Terry Johnson did a rewrite of the script. According to Sandy Lieberson of Goldcrest the script "was never nailed down, and it kept being edited and not edited during the whole run-up to production and during the production itself."

Eddie O'Connell and Patsy Kensit were relative unknowns when cast for the film and, according to Julien Temple in a 2016 interview (included on the re-released DVD/Blu-Ray), neither got on with each other pretty well. Temple wanted to include musicians that represented music from the 1950s through to the 1980s with many of his contacts being from music videos whom he had directed. Ed Tudor-Pole (playing teddyboy 'Ed The Ted') had met Temple through his work on The Great Rock 'N' Roll Swindle. Ray Davies, Sade and David Bowie were recruited after Temple had directed music videos for them ("Predictable" for Davies' group The Kinks in 1981, "Hang On to Your Love" and "Smooth Operator" for Sade in 1984 and the short film Jazzin' for Blue Jean for Bowie also in 1984). Broadway star Anita Morris had appeared in Temple's promo for The Rolling Stones' "She Was Hot" whilst Eve Ferret had co-starred as a receptionist in Jazzin' for Blue Jean.

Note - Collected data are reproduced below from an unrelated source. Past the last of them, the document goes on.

/-- What every lane reads after a list of writes: at a pixel of the buffer the last value written there, masked, and
its old value where nothing was written; at a padding lane always its old value (rules R46, R48, R49). -/
theorem Buffer.pixRead_writeAll (b : Buffer) (hb : b.data.wf = true) (ws : List PixelWrite) (x y : Nat)
    (hx : x < b.lanesPerRow) :
    (b.writeAll ws).pixRead x y =
      if x < b.w ∧ y < b.h then
        match lastWrite ws x y with
        | some v => truncate b.depth v
        | none => b.pixRead x y
      else b.pixRead x y := by
  induction ws generalizing b with
  | nil => simp [lastWrite]
  | cons q ws ih =>
    have hs := b.pixWriteClipped_sameShape q.x q.y q.v
    rw [Buffer.writeAll_cons, ih _ (b.pixWriteClipped_wf hb _ _ _) (by rw [hs.lanesPerRow_eq]; exact hx),
      hs.w_eq, hs.h_eq, hs.depth]
    have hone : (b.pixWriteClipped q.x q.y q.v).pixRead x y =
        if (x < b.w ∧ y < b.h) ∧ q.x = x ∧ q.y = y then truncate b.depth q.v else b.pixRead x y := by
      unfold Buffer.pixWriteClipped
      by_cases hin : b.inBounds q.x q.y = true
      · have hin' := (b.inBounds_iff _ _).mp hin
        rw [if_pos hin, b.pixRead_pixWrite hb _ _ _ _ _ (by have := b.w_le_lanesPerRow; omega) hx]
        by_cases hc : q.x = x ∧ q.y = y
        · rw [if_pos (by omega), if_pos ⟨by omega, hc⟩]
        · rw [if_neg (by omega), if_neg (fun h => hc h.2)]
      · rw [if_neg hin, if_neg]
        rintro ⟨⟨hxw, hyh⟩, hqx, hqy⟩
        exact hin ((b.inBounds_iff _ _).mpr ⟨by omega, by omega, by omega, by omega⟩)
    simp only [lastWrite]
    by_cases hin : x < b.w ∧ y < b.h
    · rw [if_pos hin, if_pos hin]
      cases hl : lastWrite ws x y with
      | some v => rfl
      | none =>
        simp only [hone]
        by_cases hc : q.x = x ∧ q.y = y
        · simp [hin, hc]
        · rw [if_neg (fun h => hc h.2), if_neg hc]
    · rw [if_neg hin, if_neg hin, hone, if_neg (fun h => hin h.1)]

/-- A byte that holds none of the pixels written, in bounds, keeps its value (rules R48, R49). -/
theorem Buffer.readByte_writeAll_other (b : Buffer) (ws : List PixelWrite) (off : Nat)
    (h : ∀ q ∈ ws, b.inBounds q.x q.y = true → b.byteOff q.x.toNat q.y.toNat ≠ off) :
    (b.writeAll ws).readByte off = b.readByte off := by
  induction ws generalizing b with
  | nil => rfl
  | cons q ws ih =>
    have hs := b.pixWriteClipped_sameShape q.x q.y q.v
    rw [Buffer.writeAll_cons, ih _ fun q' hq' => by
      rw [hs.inBounds_eq, hs.byteOff_eq]; exact h q' (List.mem_cons_of_mem _ hq')]
    unfold Buffer.pixWriteClipped
    split
    · rename_i hin
      exact b.readByte_pixWrite_other _ _ _ _ (h q List.mem_cons_self hin)
    · rfl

In the aforementioned 2016 interview, producer Stephen Woolley recalled the financial challenges that were facing film company Goldcrest at the time- Absolute Beginners was made around the same time as Hugh Hudson's Revolution (starring Al Pacino) and Roland Joffé's The Mission (starring Robert De Niro and Jeremy Irons); as both films were seen to be more high profile due to their relatively higher budgets and more noted filmstars, Absolute Beginners did not get as much financial support the other two films. All three films would fail at the box office leading to Goldcrest's eventual collapse.

The cost of the film blew out during filming, rising from £6 million to £8.6 million. Alan Marshall was hired to oversee the project through to completion. Goldcrest wound up having to invest £5 million.

==Release==
Angus Finney, in his history of Palace Films, wrote the movie "is perhaps best remembered as an extraordinary British marketing phenomenon. An enormous party was held by Palace inside the railings of Leicester Square. Newspapers, magazines, cartoons, radio chat shows, a South Bank television special, and all other ways of promoting the movie were pursued relentlessly. Phil Symes and Angie Errigo worked long hours to ensure the film maximum publicity coverage." According to Jack Eberts of Goldcrest "probably no film has been so over-promoted in the history of the British film business. The expectations of the audience were raised to such heights that the picture could only suffer by comparison."

Whilst the critical reviews in the UK were fairly disappointing, the box office performed respectably well whilst the reverse was true in America, where good notices by critics were not matched by a number of ticket sales. Temple would note in 2016 that he had to leave the UK in order to find work elsewhere- two noted fans of the film were Michael and Janet Jackson, leading to him directing Janet's promo clips for "When I Think Of You" and "Alright" which emulate some of the visual style of Absolute Beginners. Other musicians like Bowie, Billy Idol, Whitney Houston and Blur (amongst others) would keep Temple's career in music video directing ongoing.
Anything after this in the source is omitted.